The Septuagint Translators Washed, Prayed, and Worked
The royal library is missing the books of Jewish law. Seventy-two scholars arrive to translate them. Each morning they wash in the sea before they begin.
Table of Contents
The Library Had a Missing Law
Demetrius of Phaleron keeps the king's library and knows what is in it. He has been gathering books from everywhere, sending agents into markets and harbors, acquiring texts from travelers, having damaged scrolls repaired. The collection is the most ambitious intellectual project in the ancient world.
And it is missing something. The books of the law of the Jews are not there. Demetrius tells Ptolemy that they are written in Hebrew characters and language and have been carelessly interpreted, because no one with sufficient care and royal authority has overseen their transmission into Greek. The implication is precise: a text that lacks a patron with the power to protect its accuracy will be treated carelessly. Power and textual fidelity are connected.
Ptolemy hears this as a library problem. He wants the collection complete. The Jewish texts should be translated and added. He does not yet understand that what Demetrius is describing is not a gap in a collection but a living body of law that organizes the life of a people. The difference will become clear over the weeks ahead, when he meets the men who have internalized what he wants to put on a shelf.
The Scholars Whose Answers Astonished the Court
Ptolemy has been asking his Jewish translators questions across many evenings of banquet conversation.
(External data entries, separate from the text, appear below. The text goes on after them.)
-- ==== Sys2Proof/Machine/Gpio.lean ====
section
/-! DEFINITION. GPIO (spec 17 R347 to R356): pad levels, pin functions, output bits, filtering, pin interrupts and the
reference events of HOUSE_SYNC and AUD_WCLK pins. -/

namespace Sys2Proof.Machine

/-- A bit of a pair of registers that hold one bit per pin. -/
def State.pinBit (s : State) (r : RegName) (p : Nat) : Bool := s.rb r (p % 32) (p / 32)
def State.setPinBit (s : State) (r : RegName) (p : Nat) (v : Bool) : State := s.wb r (p % 32) v (p / 32)

/-- The supply of the pin's bank is present (R347). -/
def State.pinPowered (s : State) (p : Nat) : Bool := s.rb .gpioBank (p / 16)

/-- A bit the spec leaves open. -/
def State.freshBit (s : State) : Bool × State :=
  let (v, s1) := s.fresh 2
  (v == 1, s1)

/-- The beam emits frames: it runs, and its first frame has begun. -/
def Beam.emits (b : Beam) : Bool := b.run == .running && !b.atStart

/-- A field of a beam's sync timing: of the frame now emitting, or of the image while the beam is stopped. -/
def Beam.sync (b : Beam) (r : RegName) (hi lo n : Nat) : Nat :=
  if b.emits then b.emf r hi lo n else b.cf r hi lo n

/-- The line and the column that beam n emitted so many ns ago, from the start of its latest line: two columns a cycle of the
island clock (R79, R349). -/
def State.beamAt (s : State) (n ago : Nat) : Nat × Nat :=
  let b := s.beam n
  let cols := b.emf .beamTotal 15 0 n
  let y := s.rf .beamPos 13 0 n
  let since : Int := ((s.now + 2 ^ 64 - b.lineAt % 2 ^ 64) % 2 ^ 64 : Nat) - (ago : Int)
  let x := since * (b.clkNow n s.now + b.genlock.pull) * 2 / (65536 * 1000000000 : Nat)
  (if 0 ≤ x then y else (y + b.curLines - 1) % b.curLines, (x % (cols : Int)).toNat)

/-- A sync function is at its active level at a line and a column (R349). -/
def Beam.syncActive (b : Beam) (n : Nat) (vertical : Bool) (at_ : Nat × Nat) : Bool :=
  let r := if vertical then RegName.beamVsync else .beamHsync
  let pos := if vertical then at_.1 else at_.2
  let first := if vertical then b.sync r 13 0 n else b.sync r 15 0 n
  let width := if vertical then b.sync r 23 16 n else b.sync r 27 16 n
  first ≤ pos && pos < first + width

/-- The level of a sync function on its pad (R349): inactive while the beam is stopped or has not begun its first frame. An edge
reaches the pad 20 to 30 ns after its column: in between, the level is open. -/
def State.syncLevel (s : State) (n : Nat) (vertical : Bool) : Bool × State :=
  let b := s.beam n
  let idle := b.sync (if vertical then .beamVsync else .beamHsync) 31 31 n == 1
  if !b.emits then (idle, s)
  else
    let late := b.syncActive n vertical (s.beamAt n 30)
    if late = b.syncActive n vertical (s.beamAt n 20) then (idle != late, s) else s.freshBit

/-- What pin p drives onto its pad: a level, or nothing (R348, R352). The master clock's level is open. -/
def State.pinDrives (s : State) (p : Nat) : Option Bool × State :=
  let sel := s.rf .gpioPCtrl 9 4 p
  let out (v : Bool × State) : Option Bool × State :=
    (if !s.pinPowered p || (v.1 && s.rb .gpioPCtrl 11 p) then none else some v.1, v.2)
  match s.rf .gpioPCtrl 3 0 p with
  | 0 => if s.rb .gpioPCtrl 10 p then out (s.pinBit .gpioOut p, s) else (none, s)
  | 3 => out s.freshBit
  | 4 => out (s.syncLevel sel false)
  | 5 => out (s.syncLevel sel true)
  | 6 => out (nbit s.tmr.cmpOut.toNat sel, s)
  | _ => (none, s)

/-- The level of pad p from what drives it (R352); two drivers that differ leave it open. -/
def State.padLevel (s : State) (p : Nat) (drive : Option Bool) : Bool × State :=
  if !s.pinPowered p then (false, s)
  else match drive, kvGet p s.gpio.outside with
    | some d, some e => if d = e then (d, s) else s.freshBit
    | some d, none => (d, s)
    | none, some e => (e, s)
    | none, none => (match s.rf .gpioPCtrl 13 12 p with
      | 1 => true
      | 2 => false
      | _ => s.gpio.high.contains p, s)

/-- Pad p follows what drives it; in Sleep its own driver keeps its state and GPIO_PAD is not updated (R355). -/
def State.refreshPin (s : State) (p : Nat) : State :=
  let (d, s1) := if s.mode = 4 then (kvGet p s.gpio.driven, s) else s.pinDrives p
  let (v, s2) := s1.padLevel p d
  let s3 := { s2 with gpio := { s2.gpio with
    driven := match d with
      | some x => kvSet p x s2.gpio.driven
      | none => kvDel p s2.gpio.driven
    high := if v then setAdd p s2.gpio.high else setDel p s2.gpio.high } }
  if s.mode = 4 then s3 else s3.setPinBit .gpioPad p v

/-- The pads of one register of 32 pins. -/
def State.refreshPads (s : State) (x : Nat) : State := (List.range 32).foldl (fun s i => s.refreshPin (32 * x + i)) s

/-- An accepted edge on a reference pin (R351): HOUSE_SYNC for beams that select its direction, AUD_WCLK when it rises. -/
def State.pinReference (s : State) (p : Nat) (rising : Bool) : State :=
  match s.rf .gpioPCtrl 3 0 p with
  | 1 => (List.range 16).foldl (fun s n =>
      if ((s.beam n).cf .beamGenlock 3 3 n == 0) == rising then s.reference 3 p s.now n else s) s
  | 2 => if rising then s.audReference 2 p s.now else s
  | _ => s

/-- The clock domain of the GPIO island. -/
def domGpio : Nat := 38

/-- An accepted edge (R351, R356). -/
def State.pinEdge (s : State) (p : Nat) (rising : Bool) : State :=
  let m := s.rf .gpioPIn 2 0 p
  let s1 := if m = 3 || (m = 1 && rising) || (m = 2 && !rising) then s.raise (640 + p) domGpio else s
  s1.pinReference p rising

/-- The level modes of R356. -/
def State.pinLevel (s : State) (p : Nat) : State :=
  let v := s.pinBit .gpioFilt p
  let m := s.rf .gpioPIn 2 0 p
  if ((m = 4 && v) || (m = 5 && !v)) && !s.rb .evtSrcStatus 0 (640 + p) && !s.rb .evtSrcStatus 1 (640 + p) then
    s.raise (640 + p) domGpio
  else s

/-- One filter sample of pin p (R355): not in Sleep, where the island's clock stands, nor without the bank's supply. -/
def filterSample (p : Nat) (s : State) : State :=
  if s.mode = 4 || !s.pinPowered p then s
  else
    let s1 := s.refreshPin p
    let v := s1.pinBit .gpioPad p
    let n := (kvGet p s1.gpio.samples).getD 0 + 1
    let s2 :=
      if v = s1.pinBit .gpioFilt p then { s1 with gpio := { s1.gpio with samples := kvDel p s1.gpio.samples } }
      else if s1.rf .gpioPIn 11 4 p ≤ n then
        (State.setPinBit { s1 with gpio := { s1.gpio with samples := kvDel p s1.gpio.samples } } .gpioFilt p v).pinEdge p v
      else { s1 with gpio := { s1.gpio with samples := kvSet p n s1.gpio.samples } }
    s2.pinLevel p

/-- The outside driver of a pad changes, or is released. -/
def padChange (p : Nat) (level : Option Bool) (s : State) : State :=
  State.refreshPin { s with gpio := { s.gpio with outside := match level with
    | some v => kvSet p v s.gpio.outside
    | none => kvDel p s.gpio.outside } } p

/-- Output bits of 32 pins are set to a word (R353). -/
def gpioOutWrite (x : Nat) (w : Word) (s : State) : State := (s.wr .gpioOut w x).refreshPads x
def gpioSet (x : Nat) (w : Word) (s : State) : State := gpioOutWrite x (s.rd .gpioOut x ||| w) s
def gpioClr (x : Nat) (w : Word) (s : State) : State := gpioOutWrite x (s.rd .gpioOut x &&& ~~~ w) s

/-- A write of GPIO_Pp_CTRL (R354): the pad is as the old settings drove it till now, and the new ones drive it. -/
def gpioCtrlWrite (p : Nat) (w : Word) (s : State) : State := ((s.refreshPin p).wr .gpioPCtrl w p).refreshPin p

/-- A write of GPIO_Pp_IN: a change of FILT or DIV restarts the count of equal samples (R355); a level mode raises its
arrival from the next GPIO cycle on (R356). -/
def gpioInWrite (p : Nat) (w : Word) (s : State) : State :=
  let s1 := if fld w 14 4 = s.rf .gpioPIn 14 4 p then s else { s with gpio := { s.gpio with samples := kvDel p s.gpio.samples } }
  let s2 := s1.wr .gpioPIn w p
  if s2.mode = 4 || !s2.pinPowered p then s2 else s2.pinLevel p

/-- A bank supply appears with its level, or disappears (R347): the pins of a bank without supply read 0. -/
def bankSupply (b : Nat) (supply : Option Bool) (s : State) : State :=
  let s1 := (s.wb .gpioBank b supply.isSome).wb .gpioBank (4 + b) (supply.getD false)
  (List.range 16).foldl (fun s i =>
    let p := 16 * b + i
    let s1 := { s with gpio := { s.gpio with samples := kvDel p s.gpio.samples } }
    let s2 := if supply.isSome then s1 else (s1.setPinBit .gpioPad p false).setPinBit .gpioFilt p false
    s2.refreshPin p) s1

/-- GPIO_PAD_CHANGE (R355). -/
def execGpioPadChange (p : Fin 64) (level : Option Bool) (s : State) : Host.Outcome State Fault Refusal :=
  .next (padChange p level s)

/-- GPIO_FILTER_SAMPLE (R355). -/
def execGpioFilterSample (p : Fin 64) (s : State) : Host.Outcome State Fault Refusal := .next (filterSample p s)

/-- GPIO_SET (R353). -/
def execGpioSet (x : Fin 2) (w : Word) (s : State) : Host.Outcome State Fault Refusal := .next (gpioSet x w s)

/-- GPIO_CLR (R353). -/
def execGpioClr (x : Fin 2) (w : Word) (s : State) : Host.Outcome State Fault Refusal := .next (gpioClr x w s)

/-- GPIO_FUNCTION_CHANGE (R354): a word with a reserved value is rejected (R348). -/
def execGpioFunctionChange (p : Fin 64) (w : Word) (s : State) : Host.Outcome State Fault Refusal :=
  .next (if wordOk .gpioPCtrl 0 w then gpioCtrlWrite p w s else s.reject (addrOf .gpioPCtrl p 0 0))

/-- GPIO_BANK_SUPPLY_CHANGE (R347): absent, or present at 3.3 V or 1.8 V. -/
def execGpioBankSupplyChange (b : Fin 4) (supply : Option Bool) (s : State) : Host.Outcome State Fault Refusal :=
  .next (bankSupply b supply s)

end Sys2Proof.Machine
end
He has asked about failure, about justice, about monuments, about how rulers survive grief, about what defines effective power. Each time the scholars answered, they oriented their response toward the same source: the fear of God as the foundation for everything else the king was asking about.
The court is astonished. These are not flattering answers. They do not tell the king that his instincts are correct, that his previous policies were sound, that his natural gifts for rule will carry him through whatever difficulty he faces. They tell him that good rule is a gift from God, that it requires constant realignment with a will above the throne, that the king who acts as if his power originates in himself has already made the foundational error from which all subsequent errors follow.
Ptolemy responds with genuine appreciation. The reward he gives is generous. He recognizes that he has been in the presence of something that his library, for all its scope, could not have given him: living transmission. Not texts about wisdom but people who are wisdom's current carriers, who speak from inside a tradition rather than reporting on one from outside.
Morning Greeting to the King
The translators follow a daily rhythm. Each morning they come to greet Ptolemy. The greeting is not ceremonial necessity. It is the structure that organizes the working day. They acknowledge the king who has set up the conditions for their work, who has given them the library island at Pharos, who has provided for their needs. The greeting is also the beginning of prayer.
After greeting the king they wash their hands in the sea and pray. The washing is not hygiene. It is the act of purification that precedes contact with the sacred. The hands that will touch the Torah text need to be clean not from ordinary dirt but from ordinary time, from the accumulated small compromises and distractions of a human morning. The sea water is the largest available washing, the complete immersion of the hands in the element that Israel crossed to reach the land where the Torah was first given.
Then they pray. And then they work.
Translation as Sacred Discipline
The text they are translating is not a text that can be approached casually. Demetrius was right that previous translations had been careless. The carelessness came from treating the text as a document to be conveyed rather than a living thing to be hosted carefully in a new language.
The translators work slowly. They consult with each other on each phrase. They argue about the right way to carry a Hebrew word into Greek without losing the weight that the Hebrew word carries for a person who has grown up inside the tradition. Some words do not travel easily. Some require a Greek phrase where the Hebrew has a single word. Some require a choice between two Greek words where the Hebrew contains both meanings simultaneously.
The discipline of morning washing and prayer is the support structure for this kind of careful work. A translator who approaches the text already centered, already oriented toward the source that the text is trying to convey, will make different choices than one who approaches it as a linguistic problem to be solved efficiently. The ritual is not separate from the translation. It is the condition that makes translation possible.
What the Royal Care Provided
Demetrius told Ptolemy that the Jewish texts had suffered from the absence of royal care. What he meant was that texts without institutional protection get distorted over time, copied carelessly, interpreted by people who lack the training to handle them properly, assigned to translators who will work quickly rather than well.
The royal care that Ptolemy now provides is not only financial. It is the declaration that this work matters enough to do correctly. The island at Pharos, the daily provisions, the banquet conversations, the king's genuine engagement with the wisdom being offered: all of these create conditions in which the translators can work at the pace and depth that the text requires.
When they finish, seventy-two translators who worked separately produce identical texts. The Letter of Aristeas presents this as the proof of divine involvement, the sign that the work was not only human scholarship but something that the same will that gave the Torah at Sinai was now carrying into Greek. The daily washing and prayer and slow careful work were the human end of a process that required a divine companion to complete.